Re: rsync rewrites all blocks of large files although it uses delta transfer

2019-02-14 Thread Paul Slootman via rsync
On Thu 14 Feb 2019, Delian Krustev via rsync wrote:
> On Wednesday, February 13, 2019 6:25:59 PM EET Remi Gauvin 
>  wrote:
> > If the --inplace delta is as large as the filesize, then the
> > structure/location of the data has changed enough that the whole file
> > would have to be written out in any case.
> 
> This is not the case.
> If you see my original post you would have noticed that the delta transfer 
> finds only about 20 MB of differences within the almost 2G datafile.

I think you're missing the point of Remi's message.

Say the original file is:

ABCDEFGHIJ

The new file is:

XABCDEFGHI

Then the delta is just 10%, but the entire file needs to be rewritten as
the structure is changed.


Paul

-- 
Please use reply-all for most replies to avoid omitting the mailing list.
To unsubscribe or change options: https://lists.samba.org/mailman/listinfo/rsync
Before posting, read: http://www.catb.org/~esr/faqs/smart-questions.html

Re: rsync rewrites all blocks of large files although it uses delta transfer

2019-02-13 Thread Delian Krustev via rsync
On Wednesday, February 13, 2019 6:25:59 PM EET Remi Gauvin 
 wrote:
> If the --inplace delta is as large as the filesize, then the
> structure/location of the data has changed enough that the whole file
> would have to be written out in any case.

This is not the case.
If you see my original post you would have noticed that the delta transfer 
finds only about 20 MB of differences within the almost 2G datafile.

The problem with --inplace without --backupdir is that delta transfers can no 
longer work efficiently.


Cheers
--
Delian

-- 
Please use reply-all for most replies to avoid omitting the mailing list.
To unsubscribe or change options: https://lists.samba.org/mailman/listinfo/rsync
Before posting, read: http://www.catb.org/~esr/faqs/smart-questions.html

Re: rsync rewrites all blocks of large files although it uses delta transfer

2019-02-13 Thread Delian Krustev via rsync
On Wednesday, February 13, 2019 6:20:13 PM EET Remi Gauvin via rsync 
 wrote:
> Have you run the nifs-clean before checking this free space comparison?
>  Maybe there is just large amplification created by Rsyn's many small
> writes when using --inplace.

nilfs-clean is being suspended for the time of the backup.
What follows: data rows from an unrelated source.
-- ==== Sys2Proof/Machine/Skips.lean ====
section
/-!
DEFINITION. The conditional skips (spec/41_skips.md R450 to R461). None writes a register, memory or flag.
-/
namespace Sys2Proof.Machine

/-- `SE Vx, byte` (R450). -/
def execSeVxByte (x : RegIdx) (kk : Byte) (s : State) : Result := s.finish (.skip (s.reg x == kk))

/-- `SNE Vx, byte` (R451). -/
def execSneVxByte (x : RegIdx) (kk : Byte) (s : State) : Result := s.finish (.skip (s.reg x != kk))

/-- `SE Vx, Vy` (R452). -/
def execSeVxVy (x y : RegIdx) (s : State) : Result := s.finish (.skip (s.reg x == s.reg y))

/-- `SNE Vx, Vy` (R453). -/
def execSneVxVy (x y : RegIdx) (s : State) : Result := s.finish (.skip (s.reg x != s.reg y))

/-- `SKP Vx` (R460): skip if the key is pressed in the current snapshot. -/
def execSkpVx (x : RegIdx) (s : State) : Result := s.skipOnKey (s.reg x) true

/-- `SKNP Vx` (R461): skip if the key is not pressed in the current snapshot. -/
def execSknpVx (x : RegIdx) (s : State) : Result := s.skipOnKey (s.reg x) false

end Sys2Proof.Machine
end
It would have idled 
if the fullness threshold of the FS (90% by default) have not been reached.

The problem is probably that these mysqldump files have changed data near the 
beginning of the files. Thus any later blocks have to be overwritten. In order 
to avoid this "rsync" would have to allocate and deallocate space in the 
middle of the file:

  http://man7.org/linux/man-pages/man2/fallocate.2.html

and unfortunately the respective syscalls are not portable, quite new and 
filesystem specific.

Would have been nice to have these for all OSes and filesystems though. And 
better yet not aligned on FS block size. E.g.:

  - give me 5 new blocks in the middle of file F starting at POS
  - do not use the entire last block of these 5 but rather only X bytes of it.

or
  - replace block 5 with "this" partial block data
  - truncate blocks 6 to 20

I can find a usage for them in many application workflows - from text editors 
trough databases to backup software ..


Cheers
--
Delian


-- 
Please use reply-all for most replies to avoid omitting the mailing list.
To unsubscribe or change options: https://lists.samba.org/mailman/listinfo/rsync
Before posting, read: http://www.catb.org/~esr/faqs/smart-questions.html

Re: rsync rewrites all blocks of large files although it uses delta transfer

2019-02-13 Thread Remi Gauvin via rsync
On 2019-02-13 10:47 a.m., Delian Krustev via rsync wrote:
>
> 
> Free space at the beginning and end of the backup:
> Filesystem 1M-blocks   Used Available Use% Mounted on
> /dev/mapper/bkp   102392  76872 20400  80% /mnt/bkp
> /dev/mapper/bkp   102392  78768 18504  81% /mnt/bkp
> 
> 
> 
> As can be seen "rsync" has sent about 20M and received 300K of data. However 
> the filesystem has allocated almost 2G, which is the total size of the files 
> being backed up.
> 
> The filesystem mounted on "/mnt/bkp" is of type "nilfs2", which is a log 
> structured filesystem. I'm using its snapshotting feature to keep backups for 
> past dates.


Have you run the nifs-clean before checking this free space comparison?
 Maybe there is just large amplification created by Rsyn's many small
writes when using --inplace.

<>

signature.asc
Description: OpenPGP digital signature
-- 
Please use reply-all for most replies to avoid omitting the mailing list.
To unsubscribe or change options: https://lists.samba.org/mailman/listinfo/rsync
Before posting, read: http://www.catb.org/~esr/faqs/smart-questions.html

Re: rsync rewrites all blocks of large files although it uses delta transfer

2019-02-13 Thread Remi Gauvin via rsync
On 2019-02-13 5:26 p.m., Delian Krustev via rsync wrote:

> 
> The copy is needed for the comparison of the blocks as "--inplace" overwrites 
> the destination file. I've tried without "--backup" but then the delta 
> transfers too much data - close to the size of the backed-up files.
> 

It's cool that --backup can be used as source data that way, a feature
was unaware of.. but I think you found the cause of your problem right
here as well.

If the --inplace delta is as large as the filesize, then the
structure/location of the data has changed enough that the whole file
would have to be written out in any case.



<>

signature.asc
Description: OpenPGP digital signature
-- 
Please use reply-all for most replies to avoid omitting the mailing list.
To unsubscribe or change options: https://lists.samba.org/mailman/listinfo/rsync
Before posting, read: http://www.catb.org/~esr/faqs/smart-questions.html

Re: rsync rewrites all blocks of large files although it uses delta transfer

2019-02-13 Thread Kevin Korb via rsync
It can't do what you want.  The closest thing would be --compare-dest.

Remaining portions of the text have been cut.